The Los Angeles Angels have a lot of work to do with their bullpen if they plan on being even remotely competitive in 2024. That's no secret. They had one of the worst bullpens in baseball this past season, and outside of Carlos Estevez and some young unproven but talented arms, they really don't have much to turn to.
As weak as the bullpen is in general, it's even weaker when it comes to left-handers. This past season the Angels had Matt Moore for most of the season and not much else. Aaron Loup pitched a lot but was ineffective and is now a free agent. Guys like Tucker Davidson and Jose Quijada made appearances early in the season but didn't last.
The only left-handers the Angels had on their depth chart to begin this offseason were guys who are really starters, Jose Suarez and Kenny Rosenberg. This bullpen badly needed a boost, particularly from the left side. Perry Minasian's first big league contract of the offseason isn't a super exciting one, but it does make the Angels a smidge better as they brought in Adam Kolarek on a one-year deal worth $900,000.
Angels sign left-handed specialist Adam Kolarek to one-year deal
The 34-year-old Kolarek gives Ron Washington a funky left-hander to turn to against some of the best left-handed hitters in baseball. The Angels face guys like Corey Seager, Yordan Alvarez, and Kyle Tucker a lot, so having Kolarek in the bullpen to turn to for an out or two could be huge. The problem is, that's really all he's good for.
Kolarek's splits are glaring to say the least. He's held lefties to a .184/.235/.250 slash line with just three home runs allowed in 272 plate appearances. Lefties having just a .485 OPS against him is quite impressive. The problem, is righties have slashed .309/.384/.485 against him with 10 home runs in 342 plate appearances. Righties have an OPS almost double what lefties put up against Kolarek. In the old days, managers could just use Kolarek against a lefty and take him out. Now, with the three batter rule, Kolarek is much harder to use.
Kolarek as a left-handed specialist makes sense, but his inability to do anything against righties begs the question of why he was given a MLB contract. After all, he has made just 32 MLB appearances in the last three seasons combined including just five this season split between the Dodgers and Mets.
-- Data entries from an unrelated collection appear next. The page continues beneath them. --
@[simp] theorem State.later_cc (s : State) (n : Nat) (i : Instr) : (s.later n i).cc = s.cc := rfl
@[simp] theorem State.later_moduleCount (s : State) (n : Nat) (i : Instr) : (s.later n i).moduleCount = s.moduleCount := rfl
@[simp] theorem State.later_mem (s : State) (n : Nat) (i : Instr) : (s.later n i).mem = s.mem := rfl
@[simp] theorem State.later_poison (s : State) (n : Nat) (i : Instr) : (s.later n i).poison = s.poison := rfl
@[simp] theorem State.later_modules (s : State) (n : Nat) (i : Instr) : (s.later n i).modules = s.modules := rfl
@[simp] theorem State.later_dies (s : State) (n : Nat) (i : Instr) : (s.later n i).dies = s.dies := rfl
@[simp] theorem State.later_cores (s : State) (n : Nat) (i : Instr) : (s.later n i).cores = s.cores := rfl
@[simp] theorem State.later_links (s : State) (n : Nat) (i : Instr) : (s.later n i).links = s.links := rfl
@[simp] theorem State.later_launches (s : State) (n : Nat) (i : Instr) : (s.later n i).launches = s.launches := rfl
@[simp] theorem State.later_groves (s : State) (n : Nat) (i : Instr) : (s.later n i).groves = s.groves := rfl
@[simp] theorem State.later_boughs (s : State) (n : Nat) (i : Instr) : (s.later n i).boughs = s.boughs := rfl
@[simp] theorem State.later_ops (s : State) (n : Nat) (i : Instr) : (s.later n i).ops = s.ops := rfl
@[simp] theorem State.later_copies (s : State) (n : Nat) (i : Instr) : (s.later n i).copies = s.copies := rfl
@[simp] theorem State.later_writes (s : State) (n : Nat) (i : Instr) : (s.later n i).writes = s.writes := rfl
@[simp] theorem State.later_msgs (s : State) (n : Nat) (i : Instr) : (s.later n i).msgs = s.msgs := rfl
@[simp] theorem State.later_nextOp (s : State) (n : Nat) (i : Instr) : (s.later n i).nextOp = s.nextOp := rfl
@[simp] theorem State.later_nextOrder (s : State) (n : Nat) (i : Instr) : (s.later n i).nextOrder = s.nextOrder := rfl
@[simp] theorem State.later_cur (s : State) (n : Nat) (i : Instr) : (s.later n i).cur = s.cur := rfl
@[simp] theorem State.later_free (s : State) (n : Nat) (i : Instr) : (s.later n i).free = s.free + 1 := rfl
@[simp] theorem State.later_agenda (s : State) (n : Nat) (i : Instr) :
    (s.later n i).agenda = s.agenda ++ [(n + Config.delay s.free, i)] := rfl
@[simp] theorem State.atTime_agenda (s : State) (n : Nat) (i : Instr) : (s.atTime n i).agenda = s.agenda ++ [(n, i)] := rfl

/-! ### What a lifter sets -/

@[simp] theorem State.onBough_boughs (s : State) (k : Nat) (f : Bough → Bough) :
    (s.onBough k f).boughs = tmod s.boughs k f := rfl
@[simp] theorem State.onGrove_groves (s : State) (k : Nat) (f : Grove → Grove) :
    (s.onGrove k f).groves = tmod s.groves k f := rfl
@[simp] theorem State.onCore_cores (s : State) (k : Nat) (f : Core → Core) :
    (s.onCore k f).cores = tupd s.cores k Core.initial f := rfl
@[simp] theorem State.onDie_dies (s : State) (k : Nat) (f : Die → Die) :
    (s.onDie k f).dies = tupd s.dies k Die.initial f := rfl
@[simp] theorem State.onModule_modules (s : State) (k : Nat) (f : Module → Module) :
    (s.onModule k f).modules = tupd s.modules k Module.initial f := rfl
@[simp] theorem State.onLink_links (s : State) (k : Nat) (f : Link → Link) :
    (s.onLink k f).links = tupd s.links k Link.initial f := rfl
@[simp] theorem State.onCopy_copies (s : State) (k : Nat) (f : CopyOp → CopyOp) :
    (s.onCopy k f).copies = tmod s.copies k f := rfl
@[simp] theorem State.onWrite_writes (s : State) (k : Nat) (f : Write → Write) :
    (s.onWrite k f).writes = tmod s.writes k f := rfl
@[simp] theorem State.onLaunch_launches (s : State) (k : Nat) (f : Launch → Launch) :
    (s.onLaunch k f).launches = tmod s.launches k f := rfl
@[simp] theorem State.onOp_ops (s : State) (k : Nat) (f : GOp → GOp) : (s.onOp k f).ops = tmod s.ops k f := rfl

/-! ### Registers of a bough -/

@[simp] theorem Bough.setV_grove (b : Bough) (n : Nat) (x : Lanes) : (b.setV n x).grove = b.grove := rfl
@[simp] theorem Bough.setV_bnum (b : Bough) (n : Nat) (x : Lanes) : (b.setV n x).bnum = b.bnum := rfl
@[simp] theorem Bough.setV_ctx (b : Bough) (n : Nat) (x : Lanes) : (b.setV n x).ctx = b.ctx := rfl
@[simp] theorem Bough.setV_pc (b : Bough) (n : Nat) (x : Lanes) : (b.setV n x).pc = b.pc := rfl
@[simp] theorem Bough.setV_o (b : Bough) (n : Nat) (x : Lanes) : (b.setV n x).o = b.o := rfl
@[simp] theorem Bough.setV_p (b : Bough) (n : Nat) (x : Lanes) : (b.setV n x).p = b.p := rfl
@[simp] theorem Bough.setV_s (b : Bough) (n : Nat) (x : Lanes) : (b.setV n x).s = b.s := rfl
@[simp] theorem Bough.setV_lv0 (b : Bough) (n : Nat) (x : Lanes) : (b.setV n x).lv0 = b.lv0 := rfl
@[simp] theorem Bough.setV_lv1 (b : Bough) (n : Nat) (x : Lanes) : (b.setV n x).lv1 = b.lv1 := rfl
@[simp] theorem Bough.setV_lm0 (b : Bough) (n : Nat) (x : Lanes) : (b.setV n x).lm0 = b.lm0 := rfl
@[simp] theorem Bough.setV_lf0 (b : Bough) (n : Nat) (x : Lanes) : (b.setV n x).lf0 = b.lf0 := rfl
@[simp] theorem Bough.setV_results (b : Bough) (n : Nat) (x : Lanes) : (b.setV n x).results = b.results := rfl
@[simp] theorem Bough.setV_seq (b : Bough) (n : Nat) (x : Lanes) : (b.setV n x).seq = b.seq := rfl
@[simp] theorem Bough.setV_loops (b : Bough) (n : Nat) (x : Lanes) : (b.setV n x).loops = b.loops := rfl
@[simp] theorem Bough.setV_steps (b : Bough) (n : Nat) (x : Lanes) : (b.setV n x).steps = b.steps := rfl
@[simp] theorem Bough.setV_dsLeft (b : Bough) (n : Nat) (x : Lanes) : (b.setV n x).dsLeft = b.dsLeft := rfl
@[simp] theorem Bough.setV_dsTarget (b : Bough) (n : Nat) (x : Lanes) : (b.setV n x).dsTarget = b.dsTarget := rfl
@[simp] theorem Bough.setV_vserved (b : Bough) (n : Nat) (x : Lanes) : (b.setV n x).vserved = b.vserved := rfl
@[simp] theorem Bough.setV_vmask (b : Bough) (n : Nat) (x : Lanes) : (b.setV n x).vmask = b.vmask := rfl
@[simp] theorem Bough.setV_vsite (b : Bough) (n : Nat) (x : Lanes) : (b.setV n x).vsite = b.vsite := rfl
@[simp] theorem Bough.setV_active (b : Bough) (n : Nat) (x : Lanes) : (b.setV n x).active = b.active := rfl
@[simp] theorem Bough.setV_iid (b : Bough) (n : Nat) (x : Lanes) : (b.setV n x).iid = b.iid := rfl
@[simp] theorem Bough.setV_iage (b : Bough) (n : Nat) (x : Lanes) : (b.setV n x).iage = b.iage := rfl
@[simp] theorem Bough.setV_refc (b : Bough) (n : Nat) (x : Lanes) : (b.setV n x).refc = b.refc := rfl
@[simp] theorem Bough.setV_prio (b : Bough) (n : Nat) (x : Lanes) : (b.setV n x).prio = b.prio := rfl
@[simp] theorem Bough.setV_raised (b : Bough) (n : Nat) (x : Lanes) : (b.setV n x).raised = b.raised := rfl
@[simp] theorem Bough.setV_eligSince (b : Bough) (n : Nat) (x : Lanes) : (b.setV n x).eligSince = b.eligSince := rfl
@[simp] theorem Bough.setV_status (b : Bough) (n : Nat) (x : Lanes) : (b.setV n x).status = b.status := rfl
@[simp] theorem Bough.setV_phase (b : Bough) (n : Nat) (x : Lanes) : (b.setV n x).phase = b.phase := rfl
@[simp] theorem Bough.setV_grantCc (b : Bough) (n : Nat) (x : Lanes) : (b.setV n x).grantCc = b.grantCc := rfl
@[simp] theorem Bough.setV_earliest (b : Bough) (n : Nat) (x : Lanes) : (b.setV n x).earliest = b.earliest := rfl
@[simp] theorem Bough.setV_stretchEnd (b : Bough) (n : Nat) (x : Lanes) : (b.setV n x).stretchEnd = b.stretchEnd := rfl
@[simp] theorem Bough.setV_presented (b : Bough) (n : Nat) (x : Lanes) : (b.setV n x).presented = b.presented := rfl
@[simp] theorem Bough.setV_compatAt (b : Bough) (n : Nat) (x : Lanes) : (b.setV n x).compatAt = b.compatAt := rfl
@[simp] theorem Bough.setV_holds (b : Bough) (n : Nat) (x : Lanes) : (b.setV n x).holds = b.holds := rfl
@[simp] theorem Bough.setV_fflags (b : Bough) (n : Nat) (x : Lanes) : (b.setV n x).fflags = b.fflags := rfl
@[simp] theorem Bough.setV_tvec (b : Bough) (n : Nat) (x : Lanes) : (b.setV n x).tvec = b.tvec := rfl
@[simp] theorem Bough.setV_cause (b : Bough) (n : Nat) (x : Lanes) : (b.setV n x).cause = b.cause := rfl
@[simp] theorem Bough.setV_epc (b : Bough) (n : Nat) (x : Lanes) : (b.setV n x).epc = b.epc := rfl
@[simp] theorem Bough.setV_tval (b : Bough) (n : Nat) (x : Lanes) : (b.setV n x).tval = b.tval := rfl
@[simp] theorem Bough.setV_frec (b : Bough) (n : Nat) (x : Lanes) : (b.setV n x).frec = b.frec := rfl
@[simp] theorem Bough.setV_tstatIn (b : Bough) (n : Nat) (x : Lanes) : (b.setV n x).tstatIn = b.tstatIn := rfl
@[simp] theorem Bough.setV_tstatDsn (b : Bough) (n : Nat) (x : Lanes) : (b.setV n x).tstatDsn = b.tstatDsn := rfl
@[simp] theorem Bough.setV_tdst (b : Bough) (n : Nat) (x : Lanes) : (b.setV n x).tdst = b.tdst := rfl
@[simp] theorem Bough.setV_tvmask (b : Bough) (n : Nat) (x : Lanes) : (b.setV n x).tvmask = b.tvmask := rfl
@[simp] theorem Bough.setV_bars (b : Bough) (n : Nat) (x : Lanes) : (b.setV n x).bars = b.bars := rfl
@[simp] theorem Bough.setV_pend (b : Bough) (n : Nat) (x : Lanes) : (b.setV n x).pend = b.pend := rfl
@[simp] theorem Bough.setV_opseq (b : Bough) (n : Nat) (x : Lanes) : (b.setV n x).opseq = b.opseq := rfl
@[simp] theorem Bough.setV_stopAsked (b : Bough) (n : Nat) (x : Lanes) : (b.setV n x).stopAsked = b.stopAsked := rfl
@[simp] theorem Bough.setV_dbgSkip (b : Bough) (n : Nat) (x : Lanes) : (b.setV n x).dbgSkip = b.dbgSkip := rfl
@[simp] theorem Bough.setV_dbgStep (b : Bough) (n : Nat) (x : Lanes) : (b.setV n x).dbgStep = b.dbgStep := rfl
@[simp] theorem Bough.setV_dbgCause (b : Bough) (n : Nat) (x : Lanes) : (b.setV n x).dbgCause = b.dbgCause := rfl
@[simp] theorem Bough.setV_needClock (b : Bough) (n : Nat) (x : Lanes) : (b.setV n x).needClock = b.needClock := rfl
@[simp] theorem Bough.setV_needFrame (b : Bough) (n : Nat) (x : Lanes) : (b.setV n x).needFrame = b.needFrame := rfl
@[simp] theorem Bough.setV_needWrites (b : Bough) (n : Nat) (x : Lanes) : (b.setV n x).needWrites = b.needWrites := rfl
@[simp] theorem Bough.setV_held (b : Bough) (n : Nat) (x : Lanes) : (b.setV n x).held = b.held := rfl
@[simp] theorem Bough.setV_aged (b : Bough) (n : Nat) (x : Lanes) : (b.setV n x).aged = b.aged := rfl
@[simp] theorem Bough.setV_resumeFrom (b : Bough) (n : Nat) (x : Lanes) : (b.setV n x).resumeFrom = b.resumeFrom := rfl
@[simp] theorem Bough.setV_grants (b : Bough) (n : Nat) (x : Lanes) : (b.setV n x).grants = b.grants := rfl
He's been an effective arm throughout his MLB career with a 3.62 ERA in 175 innings pitched, but again, not many of those appearances came recently.
This deal is pretty reminiscent of when the Angels signed Brett Phillips to a MLB deal last offseason. Like Phillips, Kolarek is out of options and was guaranteed a contract. This almost ensures he'll be on the Opening Day roster, which is a bit odd for this early in the offseason. Signing Kolarek to a minor league deal with incentives is one thing, but practically guaranteeing him a roster spot is another.
Kolarek's best work came with the Dodgers where he posted a 0.84 ERA in 47 appearances in his two stints there. Perhaps a quick trip to Anaheim will make him that dominant again? We can only hope.